Maisons de commerce en bois le long de la rivière à Mae Sariang au crépuscule, la rivière Yuam scintillant argentée sous le vieux pont
← Nord de la Thaïlande

Mae Sariang

"Je suis passé par Mae Sariang avec l'intention de m'arrêter déjeuner. Je suis resté deux jours."

Mae Sariang est assis sur la rivière Yuam dans le sud de la province de Mae Hong Son, suffisamment loin des circuits touristiques pour que les guesthouses ne mettent pas de fleurs sur les oreillers et que personne ne demande d’où vous venez. La route vers le sud depuis Mae Hong Son suit la rivière sur de longs tronçons, descendant des hauteurs montagneuses vers le fond plat de la vallée où le Yuam coule large et marron, et arriver à Mae Sariang ressemble à plonger dans une eau chaude après un long trajet — le village est calme d’une façon qui n’est pas performative. Il n’a tout simplement aucune raison particulière d’être autrement.

Le pont en bois sur la rivière Yuam à Mae Sariang, son reflet ondoyant dans l'eau calme à l'aube, une seule barque longtail amarrée dessous

Les maisons de commerce le long de la rue principale sont en bois à deux étages, penchant légèrement vers l’avant à la façon des vieux bâtiments auxquels on a ajouté des éléments progressivement, et plusieurs datent de l’époque du commerce du teck quand c’était un important point de passage fluvial. Le caractère birman du village se manifeste dans les temples : Wat Jong Sung et Wat Utthayanon sont tous deux de style birman-Shan, blanchis à la chaux avec des flèches en couches et des intérieurs en teck sombre, et tous deux semblent genuinement actifs — des moines qui étudient, des novices qui balaient les cours, des offrandes de fleurs et de bougies disposées par des personnes qui connaissent manifestement bien le temple. Je me suis assis dans la cour de l’un d’eux un après-midi tardif et j’ai regardé un novice s’exercer sur la même section de chant, s’arrêtant et recommençant, pendant environ quarante minutes.

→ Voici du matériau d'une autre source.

theorem standsFor_immUpper (c : Config) (imm : BitVec 20) : StandsFor c (immUpper c imm) (imm.toInt * 2 ^ 12) := by
  have shifted : (imm ++ (0 : BitVec 12)).toInt = imm.toInt * 2 ^ 12 := BitVec.toInt_append_zero.trans (mul_comm ..)
  exact shifted ▸ (standsFor_signExtend c (by decide) (imm ++ (0 : BitVec 12))).wrap

theorem standsFor_branchOffset (c : Config) (imm : BitVec 12) : StandsFor c (branchOffset imm) (2 * imm.toInt) :=
  BitVec.toInt_append_zero (m := 1) (x := imm) ▸ standsFor_signExtend c (by decide) (imm ++ (0 : BitVec 1))

theorem standsFor_jalOffset (c : Config) (imm : BitVec 20) : StandsFor c (jalOffset imm) (2 * imm.toInt) :=
  BitVec.toInt_append_zero (m := 1) (x := imm) ▸ standsFor_signExtend c (by decide) (imm ++ (0 : BitVec 1))

/-- The effective address (40_rv32i R590). -/
theorem effAddr_eq_ofXlen (s : State) (rs1 : Reg) (imm : BitVec 12) :
    effAddr s rs1 imm = ofXlen s.cfg (uReg s rs1 + imm.toInt) :=
  wrap_of_standsFor ((standsFor_rX s rs1).add (standsFor_signExtend s.cfg (by decide) imm))

theorem wrap_immXlen (c : Config) (imm : BitVec 12) : wrap c (immXlen c imm) = immXlen c imm := wrap_wrap ..

/-- The immediate read as an unsigned number: sign-extended first (R556). -/
theorem toNat_immXlen (c : Config) (imm : BitVec 12) : (immXlen c imm).toNat = (imm.toInt % 2 ^ c.xlen).toNat := by
  rw [← wrap_immXlen, wrap_of_standsFor (standsFor_immXlen c imm), toNat_ofXlen]

/-! ### Signed readings -/

theorem toInt_signed (c : Config) (v : Word) : (signed c v).toInt = Int.bmod v.toNat (2 ^ c.xlen) := by
  unfold signed Config.xlen
  split
  · exact BitVec.toInt_eq_toNat_bmod v
  · rw [sext32, BitVec.toInt_signExtend_of_le (by decide), low32, BitVec.toInt_setWidth]

theorem toInt_signed_rX (s : State) (r : Reg) : (signed s.cfg (rX s r)).toInt = sReg s r := toInt_signed ..

theorem toInt_signed_immXlen (c : Config) (imm : BitVec 12) : (signed c (immXlen c imm)).toInt = imm.toInt := by
  have low := imm.le_toInt
  have high := imm.toInt_lt
  have same := Int.emod_bmod imm.toInt (2 ^ c.xlen)
  rw [toInt_signed, toNat_immXlen, Int.toNat_of_nonneg (Int.emod_nonneg _ (by simp))]
  push_cast at same
  rw [same]
  unfold Config.xlen
  split <;> exact Int.bmod_eq_of_le (by omega) (by omega)

/-! ### Comparisons -/

theorem ltS_iff (c : Config) (a b : Word) : ltS c a b = true ↔ (signed c a).toInt < (signed c b).toInt :=
  BitVec.slt_iff_toInt_lt

theorem ltU_iff (c : Config) (a b : Word) : ltU c a b = true ↔ (wrap c a).toNat < (wrap c b).toNat :=
  BitVec.ult_iff_toNat_lt

theorem ltS_rX_iff (s : State) (r q : Reg) : ltS s.cfg (rX s r) (rX s q) = true ↔ sReg s r < sReg s q := by
  rw [ltS_iff, toInt_signed_rX, toInt_signed_rX]

theorem ltU_rX_iff (s : State) (r q : Reg) : ltU s.cfg (rX s r) (rX s q) = true ↔ uReg s r < uReg s q := by
  rw [ltU_iff, wrap_rX, wrap_rX, uReg, uReg]

/-- A comparison's result is 1 or 0 at any width. -/
theorem wrap_boolWord (c : Config) {b : Bool} {p : Prop} [Decidable p] (h : b = true ↔ p) :
    wrap c (boolWord b) = flag p := by
  have narrow : wrap c (boolWord b) = boolWord b := by
    unfold wrap
    cases b <;> split <;> rfl
  rw [narrow, boolWord, flag]
  exact if_congr h rfl rfl

/-! ### Shifts -/

theorem standsFor_opSll (s : State) (r : Reg) (n : Nat) :
    StandsFor s.cfg (opSll s.cfg (rX s r) n) (uReg s r * 2 ^ n : Nat) := by
  rw [Nat.cast_mul, Nat.cast_pow]
  exact ((standsFor_rX s r).shiftLeft n).wrap

theorem standsFor_opSrl (s : State) (r : Reg) (n : Nat) :
    StandsFor s.cfg (opSrl s.cfg (rX s r) n) (uReg s r / 2 ^ n : Nat) := by
  refine standsFor_of_toNat ?_
  rw [opSrl, wrap_rX, BitVec.toNat_ushiftRight, Nat.shiftRight_eq_div_pow, uReg]

/-- An arithmetic right shift divides rounding down (R562, R570). -/
theorem standsFor_opSra (s : State) (r : Reg) (n : Nat) :
    StandsFor s.cfg (opSra s.cfg (rX s r) n) (sReg s r / 2 ^ n) := by
  have quotient : ((signed s.cfg (rX s r)).sshiftRight n).toInt = sReg s r / 2 ^ n := by
    rw [BitVec.toInt_sshiftRight, Int.shiftRight_eq_div_pow, toInt_signed_rX, Nat.cast_pow]
    rfl
  exact (quotient ▸ standsFor_toInt s.cfg _).wrap

end Sys2Proof.Machine
end

section
/-! PROOF. The integer instructions: each writes the value of its operation to rd and retires. -/

namespace Sys2Proof.Machine

/-- An available instruction that only writes the value `f` back. -/
theorem yields_of_writeBack {i : Instr} {s : State} {rd : Reg} {v : Word} (f : State → Word)
    (body : exec i s = run i s fun s => writeBack s rd (f s)) (value : wrap s.cfg (f s) = v)
    (available : i.available s.cfg = true) : yields i s rd v := by
  refine ⟨retire (wX s rd (f s)), by rw [body, run_available available]; rfl, ?_, ?_, fun a => ?_, ?_⟩
  · exact value ▸ wroteReg_writeBack rfl rfl rd (f s)
  · exact nextPc_eq_ofXlen s ▸ wentTo_retire (wX_cfg ..) (wX_pc ..) (wX_m ..)
  · rw [retire, retireTo_mem, wX_mem]
  · exact sameRest_retire (sameRest_wX (u := s) rfl rd _)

Personne ne le regardait sauf moi, et je ne voulais pas partir.

La nourriture à Mae Sariang suit le modèle Shan : du riz avec plusieurs petits plats, des choses à base d’ingrédients séchés et fermentés, des currys acides au porc, des soupes de nouilles suffisamment légères pour être mangées au petit-déjeuner. Il y a un marché nocturne certains soirs le long de la promenade de la rivière qui s’installe à la tombée de la nuit et sert du riz gluant, du poisson grillé et du kai yang — poulet rôti à la façon nordique assaisonné de citronnelle et d’herbes — à une clientèle locale qui n’est pas là pour l’ambiance. J’ai mangé à une table pliante à un mètre de la rivière, regardé les lumières sur la rive opposée et pensé : c’est Mae Sariang étant exactement lui-même.

Un temple de style Shan à Mae Sariang en fin d'après-midi, les murs blanchis à la chaux chauds dans la lumière de l'heure dorée, des portes en teck ornées ouvertes

Depuis Mae Sariang, une piste en terre mène vers l’ouest vers la frontière thaïlando-birmane à Mae Sam Laep, où la rivière Salween coule large et rapide entre les deux pays. Le passage lui-même n’est pas ouvert aux voyageurs étrangers indépendants, mais la route d’accès passe par des villages Karen qui sont là depuis bien avant que la frontière de l’un ou l’autre pays ne soit fixée à son emplacement actuel, et le sentiment d’être au bord de quelque chose — politique, géographique, historique — est incontestable. J’ai fait demi-tour avant le poste de contrôle et suis rentré au village lentement, à travers des rizières qui devenaient dorées dans l’après-midi, sans ressentir le besoin que ce soit davantage que ce que c’était.

Quand y aller : De novembre à février pour les meilleures conditions routières et des vues dégagées vers les collines du Myanmar. La boucle de Mae Hong Son est mieux effectuée dans cette fenêtre, car les tronçons de route de montagne vers le nord peuvent devenir dangereux pendant les pluies. De mai à octobre, c’est la vraie basse saison ici — le village est encore plus calme, la rivière plus haute, et vous aurez probablement les guesthouses presque pour vous seul.